[Met Performance] CID:247780



Lucia di Lammermoor
Metropolitan Opera House, Fri, December 24, 1976

Debut : Ryan Edwards




Lucia di Lammermoor (423)
Gaetano Donizetti | Salvadore Cammarano
Lucia
Beverly Sills

Edgardo
John Alexander

Enrico
Ryan Edwards [Debut]

Raimondo
John Macurdy

Normanno
Charles Anthony

Alisa
Carlotta Ordassy

Arturo
John Carpenter


Conductor
Richard Woitach


Production
Margherita Wallmann

Designer
Attilio Colonnello

Choreographer
Alicia Markova

Stage Director
Patrick Tavernia





Lucia di Lammermoor received ten performances this season.

Review 1:

Review of Peter Goodman in Newsday

It was Merry Christmas at the Met! Beverly Sills has joined the hallowed list of great sopranos who have sung "Lucia di Lammermoor" there.

The Metropolitan Opera's program notes Christmas Eve indicated that the performance that night was the 288th Met performance of Donizetti's masterpiece. It is worth noting that "Lucia" was also the second work ever to be performed at the Met, during the inaugural season in 1883. Since that performance, which marked the debut of Marcella Sembrich, the world's great coloratura sopranos have gone to the Met with their interpretations of the tortured Scotswoman who goes mad with love and grief.

Crossing the plaza

Sills herself has sung it many times and in many places, especially with the New York City Opera at the State Theater just across Lincoln Plaza from the Met. Friday she crossed over to the big house and performed in a production first used at the [launching] of the 1964 season with Joan Sutherland, another of the great Lucias.

Sills' performance was full of exciting moments, from the trembling girlishness in the first act as she awaits Edgardo, her lover, through the way she stands, struck dumb with horror in the second act after Edgardo has disrupted her enforced wedding, to the brilliant and virtually flawless mad scene in Act Three, Sills is an excellent actress with a voice that does much more than make music. She acts with that voice, conveying wide swings of emotion within a brief musical moment. And the singing is marvelous just for itself. Her duet with the flute as she sinks deeper into madness was just breathtaking.

A baritone's impressive debut

But never let it be thought that an opera can be made by just one performer. The performance Friday was the Met's debut of Ryan Edwards, a tall young baritone from Texas who sang Lord Enrico Ashton, Lucia's desperately ambitious brother. Edwards has a very fine voice, dark and strong, and a powerful and intelligent stage presence. During the second act duet with Lucia, in which Enrico convinces her that Edgardo has betrayed her, Edwards came close to upstaging Sills both as actor and singer. He managed to portray Enrico as a man who is himself tortured by the torture he is putting his sister through. It was an impressive introduction to the Met.

John Alexander sang Edgardo with a mellow voice that sounded at times as if his nose was a little stopped up.
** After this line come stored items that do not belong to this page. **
-- ==== Sys2Proof/Machine/CoreTypes.lean ====
section
/-! DEFINITION. What a core, a job, a tally wait and a race lane hold (01, 05, 06, 07, 08, 09). -/
namespace Sys2Proof.Machine

/-- Core states (Table 5.7). -/
inductive CoreSt where
  | off | idle | run | out
deriving DecidableEq, Repr

/-- Sluice window states (Table 8.1). -/
inductive WinSt where
  | closed | opened | closing
deriving DecidableEq, Repr

/-- Lane states (Table 9.2). -/
inductive LaneSt where
  | free | opened | bound | ended
deriving DecidableEq, Repr

/-- A registered tally wait (R149): the local tally, the value, wait = or wait >=, the STRICT attribute it was
registered under, the rig time of registration, and whether it has been released. -/
structure WaitReg where
  tally : Nat
  value : W32
  eq : Bool
  at_ : W64
  released : Bool
deriving DecidableEq, Repr

/-- How far a queue entry has come: placed, started, or its operation completed and its retirement pending. -/
inductive EntSt where
  | queued | started | done
deriving DecidableEq, Repr

/-- An entry of FQ, XQ or WQ (R95, R96, R111): its command, the item that placed it, its program-relative word, the
registers and the layer entry as they stood at issue, its wait, and the state of its transfer. -/
structure QEntry where
  key : Nat
  op : Instr
  item : Nat
  word : Nat
  sr : List W32
  ar : List W48
  layer : W128 := 0
  wait : Option WaitReg := none
  st : EntSt := .queued
  /-- place in the order in which entries started (the model's own, log entry 4) -/
  startNo : Nat := 0
  /-- scratchpad rows that a gate has not granted yet: (1024 * destination + line, row of the line) -/
  pend : List (Nat × Nat) := []
  /-- the race the transfer uses, PORT_REL applied (R178) -/
  race : Option Nat := none
  /-- fetch pad pattern in force when the entry started (R130) -/
  pad : W32 := 0
  /-- refused under the terms of R127 (R100, R129, R138, R169, R180, R234): retires without its effect -/
  refused : Bool := false
  /-- the entry's own outcome failed its item: it makes no tally update (R374) -/
  noUpd : Bool := false
  /-- of a T.RUPD: its update has gone with the write before it (R287) -/
  fused : Bool := false
  /-- receivers that have not answered yet: device and core of each -/
  acks : List (Nat × Nat) := []
  /-- transfer number of a W.COPY to other devices (Table 15.5), first column of a W.GLZ in its band (R232) -/
  xfer : Nat := 0
  /-- since when a multicast stripe or a glaze band is held (R190, R233, R237) -/
  held : Option W64 := none
  /-- rig time at which a transfer started or its last row was granted (log entry 42) -/
  movedAt : W64 := 0
deriving DecidableEq, Repr

/-- One level of LOOP (R124). -/
structure LoopFrame where
  first : Nat
  last : Nat
  left : Nat
  i : W32
  idx : Nat
deriving DecidableEq, Repr

/-- An item's claim on hopper lines (R38, R39, R119): the attached frame, the lines first to last (clipped to the
image), and how far REL has released it: the lines from `rel` on are still claimed. -/
structure Claim where
  port : Nat
  stream : Nat
  frame : W32
  first : Nat
  last : Nat
  rel : Nat
deriving DecidableEq, Repr

/-- How far a work item has come: accepted, read by the sequencer, or its reading ended. -/
inductive ItemPh where
  | accepted | running | ended
deriving DecidableEq, Repr

/-- A work item of a core (R25, R94, R99, R310, R374): the descriptor words, the program header words it runs under,
and what decides its record. `fail` is the status code and DETAIL of the failure detected first. -/
structure Item where
  key : Nat
  job : Nat
  quantum : Nat
  assigner : Nat
  desc : List W32
  hdr : List W32
  claim : Option Claim
  ready : Option (Nat × W64)
  phase : ItemPh := .accepted
  start : W64 := 0
  prog : Nat := 0
  fail : Option (Nat × Nat) := none
  reissued : Bool := false
  shared : Bool := false
  mcast : Bool := false
  /-- a lost line of its claim was logged after it had failed with another code (R7) -/
  dropLogged : Bool := false
deriving DecidableEq, Repr

/-- The sender of a sluice transfer: an entry of a core of this device, or a transfer of another device's core. -/
inductive LandSrc where
  | here (core key : Nat)
  | remote (dev core xfer : Nat) (seq : W16)
deriving DecidableEq, Repr

/-- A transfer accepted into a window (R172, R173): its sender, the bytes still to come over a link, and whether a part of it
was not applied because it would partly write an uncorrectable word. -/
structure Landing where
  src : LandSrc
  rows : Nat
  err : Bool
deriving DecidableEq, Repr

/-- A sluice window (R168 to R173). -/
structure Win where
  st : WinSt := .closed
  first : Nat := 0
  rows : Nat := 0
  tally : Option Nat := none
  item : Nat := 0
  landing : List Landing := []
deriving DecidableEq, Repr

/-- A core (Table 5.1). Instruction memory is held as 32-bit words, bank b word w at 8192 b + w; vector register v lane
l at 64 v + l; a kept accumulator of output line l, position x and channel index c at 128 (1024 l + x) + c. -/
structure Core where
  st : CoreSt
  cause : Nat
  sreg : List W32
  areg : List W48
  vreg : SMap W32
  imem : SMap W32
  active : Bool
  swap : Bool
  /-- items with keys from here on were accepted while the present swap was pending (R102) -/
  swapKey : Nat
  half : Bool
  pad : W32
  /-- the item whose F.PAD set `pad`: for every other item the pattern is 0 (R130) -/
  padItem : Nat
  cur : Option Nat
  pc : Nat
  loops : List LoopFrame
  seqWait : Option WaitReg
  stalled : Bool
  items : List Item
  fq : List QEntry
  xq : List QEntry
  wq : List QEntry
  acc : SMap W48
  kept : Bool
  /-- the weight tile of the array's working registers and of its shadow registers, 4,096 bytes in weight-store order (R103, R201); [] stands
  for registers no tile has filled (log entry 1) -/
  work : List Byte
  shadow : List Byte
  wins : List Win
  scrub : Nat
  /-- rig time at which the scrub pass began (R167) -/
  scrubAt : W64
  /-- the pass has been counted in SCRUB_LATE_CNT -/
  scrubLate : Bool
deriving DecidableEq, Repr

/-- A core at a cold reset: OFF, every queue empty, every window CLOSED (R107, R168). Register contents: log entry 1. -/
def Core.reset : Core :=
  { st := .off, cause := 0, sreg := List.replicate 16 0, areg := List.replicate 8 0, vreg := [], imem := [],
    active := false, swap := false, swapKey := 0, half := false, pad := 0, padItem := 0, cur := none, pc := 0, loops := [], seqWait := none,
    stalled := false, items := [], fq := [], xq := [], wq := [], acc := [], kept := false, work := [], shadow := [],
    wins := List.replicate 8 {}, scrub := 0, scrubAt := 0, scrubLate := false }

/-- A lane of the weir (R181, R182). -/
structure Lane where
  st : LaneSt := .free
  granted : Nat := 0
  p0 : W32 := 0
  base : W48 := 0
  count : W32 := 0
  item : Nat := 0
deriving DecidableEq, Repr

/-- A multicast stripe (R189, R190): its race, core, item and frame, the members that admitted it, and the members it is
held for with the rig time since when. -/
structure Stripe where
  race : Nat
  core : Nat
  item : Nat
  frame : W32
  dests : List Nat
  held : List (Nat × W64)
deriving DecidableEq, Repr

/-- An entry of the miss list (R192). -/
structure Miss where
  tally : Nat
  frame : W32
  dev : Nat
  race : Nat
deriving DecidableEq, Repr

/-- Where a quantum of a job stands (R25, R99, R309, R314): held by its unit for a core without room, accepted by a core,
sent to a member on another device, or ended with a status code. -/
inductive QuantumSt where
  | held (core : Nat)
  | onCore (core : Nat)
  | remote (dev : Nat)
  | ended (code : Nat)
deriving DecidableEq, Repr

/-- A quantum: its index, the unit that assigned it (unit ID), where it stands, and, once its input lines are available,
when that was (R26); the key that its item takes, given when its check round accepted it (R102), and whether it is re-issued
(R310). -/
structure Quantum where
  idx : Nat
  assigner : Nat
  st : QuantumSt
  ready : Option (Nat × W64) := none
  key : Nat := 0
  reissued : Bool := false
deriving DecidableEq, Repr

/-- Where a job's descriptor came from (R20): a command ring or a launch entry with its completion ring, or a JOB message
of the parent's device. -/
inductive JobSrc where
  | ring (n : Nat)
  | launch (ring : Nat)
  | parent (dev : Nat) (pjob : W32)
deriving DecidableEq, Repr

/-- How far a job has come: taken, in its check round with answers of other devices outstanding, checked for the device that
leads it and not yet told to run, or running. -/
inductive JobPh where
  | taken | checking | checked | running
deriving DecidableEq, Repr

/-- What the walk over units in split order meets (R18): a refusal, a core with its quanta, a member on another device with its
quanta and the level of the span above it. -/
inductive WalkItem where
  | refuse (unit code : Nat)
  | core (c assigner : Nat) (qs : List Nat)
  | remote (unit assigner level : Nat) (qs : List Nat)
deriving DecidableEq, Repr

/-- A member on another device that a JOB was sent to: unit ID, device, the quanta assigned to it, when the JOB was
sent, and its answer once it has come: a status code and DETAIL. `out`: it answered that it is not in service. -/
structure Member where
  unit : Nat
  dev : Nat
  quanta : List Nat
  assigner : Nat
  order : Nat
  sent : W64
  cores : Nat := 0
  answer : Option (Nat × Nat) := none
  out : Bool := false
deriving DecidableEq, Repr

/-- A job this device leads or runs a part of (R15 to R21, R314). `mine` are the quanta a JOB message assigns; `fail` is the
child failure detected first; `local_` the refusal found on this device, if any. Of its check round: the level of the span above its
target, the quanta, the walk, the span entries it reached (header and members), the members found not in service, and the first of
the keys of its items. -/
structure Job where
  key : Nat
  desc : List W32
  src : JobSrc
  ph : JobPh
  only : Option (List Nat)
  refusedFrame : Bool
  members : List Member
  local_ : Option (Nat × Nat × Nat)
  quanta : List Quantum
  fail : Option (Nat × Nat)
  done : Nat
  failed : Nat
  lines : Nat
  level : Nat := 9
  qs : List Nat := []
  walk : List WalkItem := []
  spans : List (Nat × List W32) := []
  absent : List Nat := []
  base : Nat := 0
deriving DecidableEq, Repr

end Sys2Proof.Machine
end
He was best in the solo at the end of Act Three, when not competing with Sills or Edwards. John Macurdy's Raimondo, the chaplain, was particularly effective as he interrupted the wedding feast in Act Three to tell the guests of Lucia's madness. John Carpenter's Arturo was sweet but light. Charles Anthony sang Normanno.

The orchestra was conducted by Richard Woitach, who provided an excellent accompaniment, never overpowering, giving just the right emphasis in Donizetti's unobtrusive orchestration.

There were just a couple of jarring notes. The audience could not help laughing when just about the entire chorus whipped out their swords to threaten Edgardo during the wedding scene. And then there was the usual disgraceful rush up the aisles after the closing curtain.